## EXERCISE DESCRIPTION:
Copy each line of the records below that mentions the word "bayNotReady".

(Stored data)

= = = =

-- ==== Sys2Proof/Machine/Holds.lean ====
section
/-! DEFINITION. Holds (R59 to R62), read-through sources (R61, R98), translation (R112), eligibility (R53) and the bays that can
start passes (R19). -/

namespace Sys2Proof.Machine

/-- Location of a logical sector by a map: its spare where an entry names it, else its home (R112). -/
def locate (m : Option DefectMap) (n : Nat) : Loc :=
  match m with
  | none => homeLoc n
  | some d =>
    match d.entries.find? (fun e => decide (e.1 = n)) with
    | some e => spareLoc e.2
    | none => homeLoc n

/-- Location of a logical sector on a bay (R112). -/
def translate (s : State) (b : Bay) (n : Nat) : Loc := locate (s.mechOf b).map n

/-- The write's data for sector `i` of a WRITE or MIRROR_COPY has arrived (R50: a copy reads its original's set). -/
def arrivedAt (s : State) (r : Rec) (i : Nat) : Bool :=
  let source := if isCopy r then (r.partners.head?.bind s.rec?) else some r
  match source.bind fun w => w.sectors[i]? with
  | some x => x.arrived
  | none => false

/-- The data an unfinished writer holds for a logical sector it covers (R61): a RELOCATE's one slot holds it from creation. -/
def writerData (s : State) (w : Rec) (n : Nat) : Option Data :=
  if isRelocate w then (w.sectors[0]?.bind Sector.slot).bind (slotData s)
  else if arrivedAt s w (n - w.first) then (w.sectors[n - w.first]?.bind Sector.slot).bind (slotData s)
  else none

/-- The later of two writers. -/
def newerOf (best : Option Rec) (r : Rec) : Option Rec :=
  match best with
  | none => some r
  | some w => if w.seq < r.seq then some r else some w

/-- The newest unfinished writer on the bay that covers the logical sector (R61). -/
def newestWriter (s : State) (b : Bay) (n : Nat) : Option Rec :=
  (s.recs.filter fun r => isWriter r && unfinished r && decide (r.bay = b) && covers r n).foldl newerOf none

/-- The data by which a sector is taken by read-through on the bay, if it is (R61, R98). -/
def throughData (s : State) (b : Bay) (n : Nat) : Option Data := (newestWriter s b n).bind fun w => writerData s w n

/-- The newest unfinished writer over the sector lacks its data, so that a reader is held (R61). -/
def awaitsWriter (s : State) (b : Bay) (n : Nat) : Bool :=
  match newestWriter s b n with
  | some w => (writerData s w n).isNone
  | none => false

/-- A BUILD_STEP that has started its first pass and not ended (R60). -/
def stepRunning (r : Rec) : Bool := isStep r && r.started && unfinished r

/-- A running BUILD_STEP shares a logical sector with the extent; its extent counts on both bays (R60). -/
def stepOver (s : State) (f n : Nat) : Bool := s.recs.any fun o => stepRunning o && overlapsExtent o f n

/-- An unfinished record of the test, on the record's bay, with a lower arrival sequence. -/
def olderOn (s : State) (r : Rec) (p : Rec → Bool) : Bool :=
  s.recs.any fun o => p o && unfinished o && decide (o.bay = r.bay) && decide (o.seq < r.seq)

/-- Some UNREAD sector of a reader waits for a writer's data (R61). -/
def awaitsData (s : State) (r : Rec) : Bool :=
  (List.range r.count).any fun i =>
    (match r.sectors[i]? with
     | some x => decide (x.progress = .unread)
     | none => false) && awaitsWriter s r.bay (r.first + i)

/-- A hold of section 5.4 applies to the record (R59 to R62). A BUILD_STEP is held before its first pass only (log
entry 19). -/
def isHeld (s : State) (r : Rec) : Bool :=
  if isWriter r then
    olderOn s r (fun o => isWriter o && overlapsExtent o r.first r.count) || stepOver s r.first r.count
  else if isStep r then
    !r.started &&
      (s.recs.any (fun o => isWriter o && unfinished o && overlapsExtent o r.first r.count) ||
        s.recs.any (fun o => isStep o && unfinished o && decide (o.first = r.first) && decide (o.seq < r.seq)))
  else if isRead r || isFallback r then awaitsData s r || stepOver s r.first r.count
  else if isSetZones r then olderOn s r isSetZones
  else if isFlush r then olderOn s r isFlush
  else false

/-- The bay can start passes (R19): TURNING, in READY or EJECTING, or for a PREPARE in UNLABELLED or DAMAGED. -/
def canStart (s : State) (b : Bay) : Bool :=
  let m := s.mechOf b
  decide (m.spindle = .turning) &&
    (decide (m.mode = .ready) || isEjecting m.mode ||
      ((decide (m.mode = .unlabelled) || decide (m.mode = .damaged)) && prepareOn s b))

/-- The bay can start this record's passes: in UNLABELLED and DAMAGED a PREPARE's alone (R19). -/
def canStartRec (s : State) (r : Rec) : Bool :=
  canStart s (schedBay r) &&
    (isPrepare r || decide ((s.mechOf (schedBay r)).mode = .ready) || isEjecting (s.mechOf (schedBay r)).mode)

/-- The record is eligible (R53). -/
def eligible (s : State) (r : Rec) : Bool := decide (r.state = .waiting) && !isHeld s r && canStartRec s r

/-- Trigger the bays of waiting records whose hold ended between two states (section 5.4, R79). -/
def signalHoldEnds (before s : State) : State :=
  s.recs.foldl
    (fun t r =>
      if decide (r.state = .waiting) && !isHeld s r && before.recs.any (fun o => decide (o.seq = r.seq) && isHeld before o)
      then trigger (schedBay r) t else t)
    s

end Sys2Proof.Machine
end

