-- ==== Sys2Proof/Machine/TableRequests.lean ====
section
/-! DEFINITION. The five link requests (R26, R29, R31, R33, R55 to R57, R163, R173), SECTOR (R58) and CANCEL (R34, R64 to R67,
R176). -/

namespace Sys2Proof.Machine

/-- A link request as the Operation Table checks it; `bay` is none where the frame names no bay. -/
structure Ask where
  kind : Kind
  ch : Nat
  tag : Nat
  bay : Option Bay
  level : Nat
  first : Nat
  count : Nat

/-- PREPARE and SET_ZONES are taken from channel 0 alone (R170). -/
def needsPrivilege : Kind → Bool
  | .prepare _ _ => true
  | .setZones _ => true
  | _ => false

/-- The request is a PREPARE. -/
def asksPrepare : Kind → Bool
  | .prepare _ _ => true
  | _ => false

/-- Check 2 of R55, as each kind has the field. -/
def badFields (a : Ask) : Bool :=
  a.bay.isNone ||
    (match a.kind with
     | .read => badLevel a.level || badExtent a.first a.count
     | .write => badLevel a.level || badExtent a.first a.count
     | .eject _ => badLevel a.level
     | .setZones zs => badLevel a.level || badZones zs
     | _ => false)

/-- Check 3 of R55. -/
def zonesClash : Kind → Bool
  | .setZones zs => anyOverlap zs
  | _ => false

/-- Table 3-1: the states in which the bay takes the request (R26). -/
def stateTakes (m : BayMode) (k : Kind) : Bool :=
  let usual := decide (m = .ready) || decide (m = .resting)
  let turning := decide (m = .unlabelled) || decide (m = .damaged)
  match k with
  | .read => usual
  | .write => usual
  | .setZones _ => usual
  | .prepare _ _ => usual || turning
  | .eject forced =>
    usual || turning || decide (m = .faulted) ||
      (forced && (match m with
        | .ejecting .normal _ => true
        | _ => false))
  | _ => false

/-- Check 5 of R55: Table 3-1, a PREPARE on the bay, and PREPARE's own condition (R29). -/
def bayRefuses (s : State) (b : Bay) (k : Kind) : Bool :=
  !stateTakes (s.mechOf b).mode k || (prepareOn s b && !decide (k = .eject true)) ||
    (asksPrepare k && (s.recs.any (fun r => decide (r.bay = b)) || flushDeferred s b))

/-- Check 6 of R55 applies. -/
def inhibitBars : Kind → Bool
  | .write => true
  | .setZones _ => true
  | _ => false

/-- Check 8 of R55. -/
def zoneBars (s : State) (b : Bay) (a : Ask) : Bool :=
  match a.kind with
  | .read => zoneRefuses (s.mechOf b).zones a.ch a.first a.count .read
  | .write => zoneRefuses (s.mechOf b).zones a.ch a.first a.count .write
  | _ => false

/-- Check 9 of R55, for a PREPARE in every bay state (DEDUCED over R29, log entry 18). -/
def streamBars (s : State) (b : Bay) (k : Kind) : Bool := (asksPrepare k || decide (k = .eject false)) && streamOn s b

/-- Check 10 of R55, for a PREPARE in every bay state (log entry 18); a mirror that is not UNBOUND names both bays. -/
def mirrorBars (s : State) (b : Bay) (k : Kind) : Bool :=
  (decide (k = .write) && isSecondary s b) || (asksPrepare k && decide (s.mirror ≠ .unbound))

/-- A band of the list shares a logical sector with the extent. -/
def bandOver (t : Stream) (first count : Nat) : Bool :=
  t.bands.any fun x => decide (x.first < first + count) && decide (first < x.first + sectorCount x)

/-- Check 11 of R55: only a WRITE to the stream's bay is compared with the band list (R132). -/
def bandBars (s : State) (b : Bay) (a : Ask) : Bool :=
  decide (a.kind = .write) &&
    (match s.stream with
     | some t => decide (t.bay = b) && bandOver t a.first a.count
     | none => false)

/-- Link records of the table (R49). -/
def linkCount (s : State) : Nat := s.recs.countP isLink

/-- Check 12 of R55. -/
def tableFull (s : State) (b : Bay) (k : Kind) : Bool :=
  decide (freePlaces s = 0) || decide (Config.maxLink ≤ linkCount s) ||
    (decide (k = .write) && decide (mirrorPrimary s = some b) && decide (freePlaces s < 2))
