-- ==== Sys2Proof/Machine/StreamRequests.lean ====
section
/-! DEFINITION. The seven stream requests (R127 to R129, R132, R136, R144 to R146). -/

namespace Sys2Proof.Machine

/-! ### OPEN_STREAM -/

/-- Checks 3 to 7 of R128 for the bay named, in order. -/
def openChecks (s : State) (b : Bay) (ring line pace : Nat) : List (Bool × Code) :=
  [(decide (196608 < line * pace), .rateTooHigh),
   (decide ((s.mechOf b).mode = .empty), .bayEmpty),
   (!isUsual (s.mechOf b).mode || prepareOn s b, .bayNotReady),
   (isSecondary s b, .mirrorState),
   (decide (freeCount s < ring), .noBuffer)]

/-- The code with which an OPEN_STREAM is refused, if it is (R128). -/
def openCode (s : State) (bay : Option Bay) (ring line pace : Nat) : Option Code :=
  firstCode
    ([(s.stream.isSome, .streamState), (bay.isNone || badStream ring line pace, .badField)] ++
      (match bay with
       | some b => openChecks s b ring line pace
       | none => []))

/-- The stream as it is opened (R128). -/
def newStream (b : Bay) (ring line pace : Nat) (marks : Option Marks) : Stream where
  phase := .opened
  bay := b
  ring := ring
  line := line
  pace := pace
  marks := match marks with
    | some m => clampMarks ring m
    | none => defaultMarks ring
  segments := []
  reserved := 0
  bands := []
  nextBand := 1
  appended := 0
  lowArmed := true

/-- The ring claim: the slots leave the free pool and become ring slots (R38, R45). -/
def claimRing (ring : Nat) (s : State) : State := putSlots ((freeIds s).take ring) .ring s

/-- The Exposure Port at an OPEN_STREAM (R138). -/
def openPort (line : Nat) (p : Port) : Port := { Port.reset with line := line, lastLine := p.lastLine }

/-- The effect of an OPEN_STREAM that passes its checks (R128). -/
def acceptOpen (b : Bay) (ring line pace : Nat) (marks : Option Marks) (s : State) : State :=
  trigger b (wake b ((((claimRing ring s).withStream (some (newStream b ring line pace marks))).mapTally
    fun _ => Tally.reset).mapPort (openPort line)))

/-- Append the STATUS of scope STREAM as it stands, then let everything follow (R127, log entry 24). -/
def answerStream (ch tag : Nat) (s : State) : State :=
  conclude (reply ch tag (.status (.stream (streamStatus s))) none s)

/-- An OPEN_STREAM is taken or refused (R128). -/
def takeOpenStream (ch tag : Nat) (bay : Option Bay) (ring line pace : Nat) (marks : Option Marks) (s : State) : State :=
  match openCode s bay ring line pace, bay with
  | none, some b => answerStream ch tag (acceptOpen b ring line pace marks s)
  | some c, _ => selectNext (refuse ch tag c s)
  | none, none => s

/-- OPEN_STREAM (R128). -/
def execOpenStream (ch : Fin 4) (tag : Fin 256) (bay : Option Bay) (ring line pace : Nat) (marks : Option Marks)
    (s : State) : Host.Outcome State Fault Refusal :=
  .next (onLink s (takeOpenStream ch tag bay ring line pace marks s))

/-! ### SET_MARKS -/

/-- The effect of a SET_MARKS (R129): the clamped marks, then the priming and arming tests, and the bay's trigger. -/
def acceptMarks (t : Stream) (marks : Marks) (s : State) : State :=
  trigger t.bay (armingTest (primingTest (s.withStream (some { t with marks := clampMarks t.ring marks }))))

/-- A SET_MARKS is taken, or refused in CLOSED (R129, Table 9-1). -/
def takeSetMarks (ch tag : Nat) (marks : Marks) (s : State) : State :=
  match s.stream with
  | none => selectNext (refuse ch tag .streamState s)
  | some t => answerStream ch tag (acceptMarks t marks s)

/-- SET_MARKS (R129). -/
def execSetMarks (ch : Fin 4) (tag : Fin 256) (marks : Marks) (s : State) : Host.Outcome State Fault Refusal :=
  .next (onLink s (takeSetMarks ch tag marks s))

/-! ### APPEND_BAND -/

/-- A band as it is appended (R132). -/
def newBand (n serial first length : Nat) : Band where
  number := n
  serial := serial
  first := first
  length := length
  fetched := 0
  sent := 0
  repeats := 0
  state := .queued
  damaged := false

/-- The bay takes bands and starts (R132, R136): READY or WAKING. -/
def bayServes (m : BayMode) : Bool := decide (m = .ready) || decide (m = .waking)

/-- Checks 2 to 7 of R132, in order, for a band of the stream. -/
def bandChecks (s : State) (t : Stream) (ch first length : Nat) : List (Bool × Code) :=
  let n := sectorCount (newBand 0 0 first length)
  [(decide (length = 0) || decide (length % t.line ≠ 0) || decide ((t.ring - 1) * 1024 < length), .bandShape),
   (decide (Config.lastLogical < first) || decide (Config.lastLogical < first + n - 1), .badField),
   (!bayServes (s.mechOf t.bay).mode, .bayNotReady),
   (zoneRefuses (s.mechOf t.bay).zones ch first n .read, .denied),
   (s.recs.any fun r =>
      (isWrite r || isCopy r) && unfinished r && decide (r.bay = t.bay) && overlapsExtent r first n, .overlapWrite),
   (decide (32 ≤ t.bands.length), .bandListFull)]

/-- The band number after `n` (R131). -/
def nextNumber (n : Nat) : Nat := if n = 65535 then 1 else n + 1

/-- The stream with a band appended (R132). -/
def appendBand (first length : Nat) (t : Stream) : Stream :=
  { t with
    bands := t.bands ++ [newBand t.nextBand t.appended first length]
    nextBand := nextNumber t.nextBand
    appended := t.appended + 1 }

/-- An APPEND_BAND is taken or refused (R132); its DONE gives the band number (R127). -/
def takeAppendBand (ch tag first length : Nat) (s : State) : State :=
  match s.stream with
  | none => selectNext (refuse ch tag .streamState s)
  | some t =>
    match firstCode (bandChecks s t ch first length) with
    | some c => selectNext (refuse ch tag c s)
    | none => conclude (doneNow ch tag t.nextBand (s.withStream (some (appendBand first length t))))

/-- APPEND_BAND (R132). -/
def execAppendBand (ch : Fin 4) (tag : Fin 256) (first length : Nat) (s : State) : Host.Outcome State Fault Refusal :=
  .next (onLink s (takeAppendBand ch tag first length s))

/-! ### START_STREAM and STOP_STREAM -/

/-- The stream is OPEN or HALTED: START, FLUSH and CLOSE are taken (Table 9-1). -/
def isAtRest : StreamPhase → Bool
  | .opened => true
  | .halted _ => true
  | _ => false

/-- Rewind the oldest band (R136, R142): its retained bytes become unsent and its lines sent 0. -/
def rewindOldest (t : Stream) : Stream :=
  match t.bands with
  | [] => t
  | x :: _ => mapOldest (fun y => { y with sent := 0 }) (mapSegment x.number (fun g => { g with sent := 0 }) t)

/-- A START_STREAM's treatment of the oldest band of a HALTED stream (R136). -/
def treatOldest (t : Stream) : Stream :=
  match t.bands with
  | [] => t
  | x :: _ =>
    match x.state with
    | .exposing => rewindOldest t
    | .spoiled _ => mapOldest (fun y => { y with sent := 0 }) t
    | _ => t

/-- The oldest band of a HALTED stream is rewound by START_STREAM, which raises U (R136). -/
def rewinds (t : Stream) : Bool :=
  isHalted t.phase &&
    (match t.bands with
     | [] => false
     | x :: _ => decide (x.state = .exposing))

/-- The effect of a START_STREAM (R136): PRIMING, then the priming test and, for a rewind, the arming test. -/
def acceptStart (t : Stream) (s : State) : State :=
  let s1 := s.withStream (some (if isHalted t.phase then treatOldest t else t))
  let s2 := primingTest (setPhase .priming s1)
  if rewinds t then armingTest s2 else s2

/-- A START_STREAM is taken or refused (R136). -/
def takeStartStream (ch tag : Nat) (s : State) : State :=
  match s.stream with
  | none => selectNext (refuse ch tag .streamState s)
  | some t =>
    match firstCode
      [(!isAtRest t.phase, .streamState), (t.bands.isEmpty, .streamState), (!bayServes (s.mechOf t.bay).mode, .bayNotReady)] with
    | some c => selectNext (refuse ch tag c s)
    | none => conclude (doneNow ch tag 0 (acceptStart t s))

/-- START_STREAM (R136). -/
def execStartStream (ch : Fin 4) (tag : Fin 256) (s : State) : Host.Outcome State Fault Refusal :=
  .next (onLink s (takeStartStream ch tag s))

/-- The effect of a STOP_STREAM (R144). -/
def acceptStop (t : Stream) (s : State) : State :=
  raise t.bay (.streamHalted .stop (oldestNumber t)) (setPhase (.halted .stop) s)

/-- A STOP_STREAM is taken in PRIMING and RUNNING, and refused elsewhere (R144, Table 9-1). -/
def takeStopStream (ch tag : Nat) (s : State) : State :=
  match s.stream with
  | none => selectNext (refuse ch tag .streamState s)
  | some t =>
    if isAtRest t.phase then selectNext (refuse ch tag .streamState s)
    else conclude (doneNow ch tag 0 (acceptStop t s))

/-- STOP_STREAM (R144). -/
def execStopStream (ch : Fin 4) (tag : Fin 256) (s : State) : Host.Outcome State Fault Refusal :=
  .next (onLink s (takeStopStream ch tag s))

/-! ### FLUSH_STREAM and CLOSE_STREAM -/

/-- The stream flushed (R145), but for its state. -/
def flushed (t : Stream) : Stream := { t with bands := [], segments := [], lowArmed := true }

/-- The effect of a FLUSH_STREAM (R145): none in OPEN with an empty list (log entry 34). -/
def acceptFlush (t : Stream) (s : State) : State :=
  if t.phase = .opened then (if t.bands = [] then s else s.withStream (some (flushed t)))
  else setPhase .opened (s.withStream (some (flushed t)))

/-- A FLUSH_STREAM is taken in OPEN and HALTED (R145, Table 9-1). -/
def takeFlushStream (ch tag : Nat) (s : State) : State :=
  match s.stream with
  | none => selectNext (refuse ch tag .streamState s)
  | some t =>
    if isAtRest t.phase then conclude (doneNow ch tag 0 (acceptFlush t s)) else selectNext (refuse ch tag .streamState s)

/-- FLUSH_STREAM (R145). -/
def execFlushStream (ch : Fin 4) (tag : Fin 256) (s : State) : Host.Outcome State Fault Refusal :=
  .next (onLink s (takeFlushStream ch tag s))

/-- The effect of a CLOSE_STREAM (R45, R146). -/
def acceptClose (t : Stream) (s : State) : State := trigger t.bay (freeRing (s.withStream none))

/-- A CLOSE_STREAM is taken in OPEN and HALTED with no feed pass in flight (R146). -/
def takeCloseStream (ch tag : Nat) (s : State) : State :=
  match s.stream with
  | none => selectNext (refuse ch tag .streamState s)
  | some t =>
    if isAtRest t.phase && !feedInFlight s t.bay then conclude (doneNow ch tag 0 (acceptClose t s))
    else selectNext (refuse ch tag .streamState s)

/-- CLOSE_STREAM (R146). -/
def execCloseStream (ch : Fin 4) (tag : Fin 256) (s : State) : Host.Outcome State Fault Refusal :=
  .next (onLink s (takeCloseStream ch tag s))

end Sys2Proof.Machine
end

= = = =

## SOLVED EXERCISE:
   (!isUsual (s.mechOf b).mode || prepareOn s b, .bayNotReady),
   (!bayServes (s.mechOf t.bay).mode, .bayNotReady),
      [(!isAtRest t.phase, .streamState), (t.bands.isEmpty, .streamState), (!bayServes (s.mechOf t.bay).mode, .bayNotReady)] with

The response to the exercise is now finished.